Hotels and other hospitality businesses have been among the biggest casualties of the coronavirus lockdown as worldwide travel bans and hotel closures called an unprecedented halt to tourism. As the UK government begins its gradual easing of lockdown, what does the future hold for the beleaguered hotel sector?
The government’s emergency financial measures have been key to the sector’s survival during lockdown, providing access to business support loans, grant funding, 12-month business rates holiday and the Coronavirus Job Retention Scheme.
Many hotel operators are now hoping to reopen in July to salvage what they can of the summer high season; a UK staycation boom is much hoped for as people make up for previously cancelled holidays. While nothing is sure at this stage, most tourism industry experts agree that it is likely to be a slow recovery, especially for those that have historically relied on demand from overseas tourists or business travellers.
Investors are increasingly likely to seek off-market deals in the coming months, as experts predict that the COVID-19 crisis will have a “significant impact” on the Scottish commercial property market.
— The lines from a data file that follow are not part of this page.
-- ==== Sys2Proof/Certificates/Slice0/Obligations.lean ====
section
/-! DEFINITION. The statements about the model, with the words they are stated in. -/

namespace Sys2Proof.Claims

open Sys2Proof Sys2Proof.Machine

/-! What a statement says about the rest of the machine. -/

/-- Every byte of every memory reads as before. -/
def memSame (s t : State) : Prop :=
  (∀ a, Mem.byte t.dram a = Mem.byte s.dram a) ∧ (∀ a, Mem.byte t.scratch a = Mem.byte s.scratch a)
    ∧ (∀ a, Mem.byte t.accum a = Mem.byte s.accum a) ∧ (∀ a, Mem.byte t.remote a = Mem.byte s.remote a)

/-- Nothing has changed but the core that executes the word, and whose turn it is: every other core, every byte of memory and every
other part of the package is as before. -/
def onlyMe (s t : State) : Prop :=
  (∀ n, n ≠ s.who.core → t.core n = s.core n) ∧ memSame s t ∧ t = { s with cores := t.cores, turn := t.turn }

/-- The same, with events to come that it has put on the agenda. -/
def onlyMeAnd (s t : State) : Prop :=
  (∀ n, n ≠ s.who.core → t.core n = s.core n) ∧ memSame s t
    ∧ t = { s with cores := t.cores, turn := t.turn, agenda := t.agenda }

/-- Merges of a core have come to stand nearer to its releases: the level of each is at least what `f` gives it (10 R233, 13 R290), and
nothing else differs; where `f` is 0 nothing does. -/
def mergesRaised (s u : State) (core : Nat) (f : Merge → Nat) : Prop :=
  u = { s with tiles := u.tiles }
    ∧ (∀ k, u.tile k = { s.tile k with merges := (s.tile k).merges.map (fun m => if m.core = core then { m with level := max m.level (f m) } else m) })
    ∧ ((∀ m, f m = 0) → u = s)
/-- No merge is raised. -/
def noMerge : Merge → Nat := fun _ => 0

/-- What a C word may change of its core: s registers, C predicates, held operations, deliveries, the position of the stream and
SPCNT. Every a, x, v, m, l and shape register, every queue, every other predicate, the A and X streams and every system register but
SPCNT are as before, and no register has come to hold an error. -/
def cFrame (c d : Core) : Prop :=
  d = { c with s := d.s, sys := d.sys, ecc := d.ecc, c := { c.c with p := d.c.p, held := d.c.held, ready := d.c.ready, pos := d.c.pos } }
    ∧ (∀ x ∈ d.ecc, x ∈ c.ecc) ∧ d.sysReg 0x0B = c.sysReg 0x0B + 1 ∧ ∀ i, i ≠ 0x0B → d.sysReg i = c.sysReg i

/-- A register file with one register written; register 0 discards it. -/
def putR (f : Reg → Word) (d : Reg) (v : Word) : Reg → Word := fun r => if r = d ∧ d ≠ 0 then v else f r
/-- Predicates with one written; p0 discards it. -/
def putP (f : N8 → Bool) (d : N8) (v : Bool) : N8 → Bool := fun p => if p = d ∧ d ≠ 0 then v else f p

/-- A C word has issued: the s registers, the C predicates and the held operations are as given, and nothing else has changed. -/
def cDone (s t : State) (regs : Reg → Word) (preds : N8 → Bool) (held : List Held) : Prop :=
  onlyMe s t ∧ cFrame s.me t.me ∧ (∀ r, t.me.getS r = regs r) ∧ (∀ p, t.me.pred .c p = preds p) ∧ t.me.c.held = held

/-- A C word with a true guard and delivered sources, none of which holds an uncorrectable error (05 R99, 06 R122, 18 R375). -/
def cGo (s : State) (g : Guard) (srcs : List Reg) : Prop :=
  s.who.st = .c ∧ s.me.guard .c g = true ∧ busy s.me.c.ready s.now srcs = false ∧ s.me.bad (srcs.map (fun r => .s r)) = false

/-- The guard of a short form (03 R56). -/
def p0 : Guard := ⟨false, 0⟩

/-! The values of the register words (06 R123 to R125). -/

/-- Leading and trailing zero bits, one bits. -/
def leadingZeros (x : Word) : Nat := ((List.range 64).takeWhile (fun k => !x.getLsbD (63 - k))).length
def trailingZeros (x : Word) : Nat := ((List.range 64).takeWhile (fun k => !x.getLsbD k)).length
def oneBits (x : Word) : Nat := ((List.range 64).map (fun k => if x.getLsbD k then 1 else 0)).sum
/-- Bits of the width field of SEXT and ZEXT. -/
def widthBits : ExtW → Nat | .b => 8 | .h => 16 | .w => 32

/-- The C register and immediate words: guard, sources, destination and the value of 06 R123 to R125; the short forms of 03 R56. -/
inductive CAluRow (c : Core) : Instr → Guard → List Reg → Reg → Word → Prop
  | add {g d a b} :
      CAluRow c (.add g d a b) g [a, b] d
        (BitVec.ofInt 64 ((c.getS a).toInt + (c.getS b).toInt))
  | sub {g d a b} :
      CAluRow c (.sub g d a b) g [a, b] d
        (BitVec.ofInt 64 ((c.getS a).toInt - (c.getS b).toInt))
  | mul {g d a b} :
      CAluRow c (.mul g d a b) g [a, b] d
        (BitVec.ofNat 64 ((c.getS a).toNat * (c.getS b).toNat))
  | mulh {g d a b} :
      CAluRow c (.mulh g d a b) g [a, b] d
        (BitVec.ofInt 64 ((c.getS a).toInt * (c.getS b).toInt / 2 ^ 64))
  | mulhu {g d a b} :
      CAluRow c (.mulhu g d a b) g [a, b] d
        (BitVec.ofNat 64 ((c.getS a).toNat * (c.getS b).toNat / 2 ^ 64))
  | div {g d a b} :
      CAluRow c (.div g d a b) g [a, b] d
        (if c.getS b = 0 then BitVec.allOnes 64 else BitVec.ofInt 64 ((c.getS a).toInt.tdiv (c.getS b).toInt))
  | divu {g d a b} :
      CAluRow c (.divu g d a b) g [a, b] d
        (if c.getS b = 0 then BitVec.allOnes 64 else BitVec.ofNat 64 ((c.getS a).toNat / (c.getS b).toNat))
  | rem {g d a b} :
      CAluRow c (.rem g d a b) g [a, b] d
        (if c.getS b = 0 then c.getS a else BitVec.ofInt 64 ((c.getS a).toInt - (c.getS b).toInt * (c.getS a).toInt.tdiv (c.getS b).toInt))
  | remu {g d a b} :
      CAluRow c (.remu g d a b) g [a, b] d
        (if c.getS b = 0 then c.getS a else BitVec.ofNat 64 ((c.getS a).toNat - (c.getS b).toNat * ((c.getS a).toNat / (c.getS b).toNat)))
  | and {g d a b} :
      CAluRow c (.and g d a b) g [a, b] d
        (c.getS a &&& c.getS b)
  | or {g d a b} :
      CAluRow c (.or g d a b) g [a, b] d
        (c.getS a ||| c.getS b)
  | xor {g d a b} :
      CAluRow c (.xor g d a b) g [a, b] d
        (c.getS a ^^^ c.getS b)
  | andn {g d a b} :
      CAluRow c (.andn g d a b) g [a, b] d
        (c.getS a &&& ~~~(c.getS b))
  | shl {g d a b} :
      CAluRow c (.shl g d a b) g [a, b] d
        (BitVec.ofNat 64 ((c.getS a).toNat * 2 ^ ((c.getS b).toNat % 64)))
  | shr {g d a b} :
      CAluRow c (.shr g d a b) g [a, b] d
        (BitVec.ofNat 64 ((c.getS a).toNat / 2 ^ ((c.getS b).toNat % 64)))
  | sra {g d a b} :
      CAluRow c (.sra g d a b) g [a, b] d
        (BitVec.ofInt 64 ((c.getS a).toInt / 2 ^ ((c.getS b).toNat % 64)))
  | min {g d a b} :
      CAluRow c (.min g d a b) g [a, b] d
        (BitVec.ofInt 64 (min (c.getS a).toInt (c.getS b).toInt))
  | max {g d a b} :
      CAluRow c (.max g d a b) g [a, b] d
        (BitVec.ofInt 64 (max (c.getS a).toInt (c.getS b).toInt))
  | minu {g d a b} :
      CAluRow c (.minu g d a b) g [a, b] d
        (BitVec.ofNat 64 (min (c.getS a).toNat (c.getS b).toNat))
  | maxu {g d a b} :
      CAluRow c (.maxu g d a b) g [a, b] d
        (BitVec.ofNat 64 (max (c.getS a).toNat (c.getS b).toNat))
  | clz {g d a} :
      CAluRow c (.clz g d a) g [a] d
        (BitVec.ofNat 64 (leadingZeros (c.getS a)))
  | ctz {g d a} :
      CAluRow c (.ctz g d a) g [a] d
        (BitVec.ofNat 64 (trailingZeros (c.getS a)))
  | popc {g d a} :
      CAluRow c (.popc g d a) g [a] d
        (BitVec.ofNat 64 (oneBits (c.getS a)))
  | sext {g d a wd} :
      CAluRow c (.sext g d a wd) g [a] d
        (BitVec.ofInt 64 ((c.getS a).setWidth (widthBits wd)).toInt)
  | zext {g d a wd} :
      CAluRow c (.zext g d a wd) g [a] d
        (BitVec.ofNat 64 ((c.getS a).toNat % 2 ^ widthBits wd))
  | sel {g p d a b} :
      CAluRow c (.sel g p d a b) g [a, b] d
        (if c.pred .c p = true then c.getS a else c.getS b)
  | addi {g d a imm} :
      CAluRow c (.addi g d a imm) g [a] d
        (BitVec.ofInt 64 ((c.getS a).toInt + imm.toInt))
  | andi {g d a imm} :
      CAluRow c (.andi g d a imm) g [a] d
        (c.getS a &&& BitVec.ofInt 64 imm.toInt)
  | ori {g d a imm} :
      CAluRow c (.ori g d a imm) g [a] d
        (c.getS a ||| BitVec.ofInt 64 imm.toInt)
  | xori {g d a imm} :
      CAluRow c (.xori g d a imm) g [a] d
        (c.getS a ^^^ BitVec.ofInt 64 imm.toInt)
  | shli {g d a sh} :
      CAluRow c (.shli g d a sh) g [a] d
        (BitVec.ofNat 64 ((c.getS a).toNat * 2 ^ sh.val))
  | shri {g d a sh} :
      CAluRow c (.shri g d a sh) g [a] d
        (BitVec.ofNat 64 ((c.getS a).toNat / 2 ^ sh.val))
  | srai {g d a sh} :
      CAluRow c (.srai g d a sh) g [a] d
        (BitVec.ofInt 64 ((c.getS a).toInt / 2 ^ sh.val))
  | li {g d imm} :
      CAluRow c (.li g d imm) g [] d
        (BitVec.ofInt 64 imm.toInt)
  | lui {g d imm} :
      CAluRow c (.lui g d imm) g [d] d
        (BitVec.ofInt 64 (imm.toInt * 2 ^ 16) ||| (c.getS d &&& 0xFFFF))
  | addiShort {d imm} :
      CAluRow c (.addiShort d imm) p0 [d] d
        (BitVec.ofInt 64 ((c.getS d).toInt + imm.toInt))
  | liShort {d imm} :
      CAluRow c (.liShort d imm) p0 [] d
        (BitVec.ofInt 64 imm.toInt)
  | addShort {d b} :
      CAluRow c (.addShort d b) p0 [d, b] d
        (BitVec.ofInt 64 ((c.getS d).toInt + (c.getS b).toInt))
  | subShort {d b} :
      CAluRow c (.subShort d b) p0 [d, b] d
        (BitVec.ofInt 64 ((c.getS d).toInt - (c.getS b).toInt))

/-! Compares and predicates (06 R126, R127). -/

/-- A condition on two doublewords. -/
def condIs : Cond → Word → Word → Bool
  | .eq, a, b => decide (a = b)
  | .ne, a, b => decide (a ≠ b)
  | .lt, a, b => decide (a.toInt < b.toInt)
  | .ltu, a, b => decide (a.toNat < b.toNat)
  | .ge, a, b => decide (a.toInt ≥ b.toInt)
  | .geu, a, b => decide (a.toNat ≥ b.toNat)

inductive CPredRow (c : Core) : Instr → Guard → List Reg → N8 → Bool → Prop
  | cmp {g cc pd a b} : CPredRow c (.cmp g cc pd a b) g [a, b] pd (condIs cc (c.getS a) (c.getS b))
  | cmpi {g cc pd a imm} : CPredRow c (.cmpi g cc pd a imm) g [a] pd (condIs cc (c.getS a) (BitVec.ofInt 64 imm.toInt))
  | pand {g pd pa pb} : CPredRow c (.pand g pd pa pb) g [] pd (c.pred .c pa && c.pred .c pb)
  | por {g pd pa pb} : CPredRow c (.por g pd pa pb) g [] pd (c.pred .c pa || c.pred .c pb)
  | pxor {g pd pa pb} : CPredRow c (.pxor g pd pa pb) g [] pd (c.pred .c pa ^^ c.pred .c pb)
  | pnot {g pd pa} : CPredRow c (.pnot g pd pa) g [] pd (!c.pred .c pa)
  | pmov {g pd pa} : CPredRow c (.pmov g pd pa) g [] pd (c.pred .c pa)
Despite the initial shock of the pandemic, however, the market remains in a much better position than it was during the global financial crisis, concludes Knight Frank.
In fact, off-market deals were already becoming the norm in 2019, with £457m worth of offices in Edinburgh – or 87% of the total transactional value – agreed through off-market deals or a targeted approach last year.
Euan Kelly, Capital Markets Partner at Knight Frank in Edinburgh, offered a positive message for the future: “There is no doubt that COVID-19 will have a significant impact on the commercial property market this year. However, while the initial shock of the outbreak took many people by surprise, there are signs of the market beginning to thaw.”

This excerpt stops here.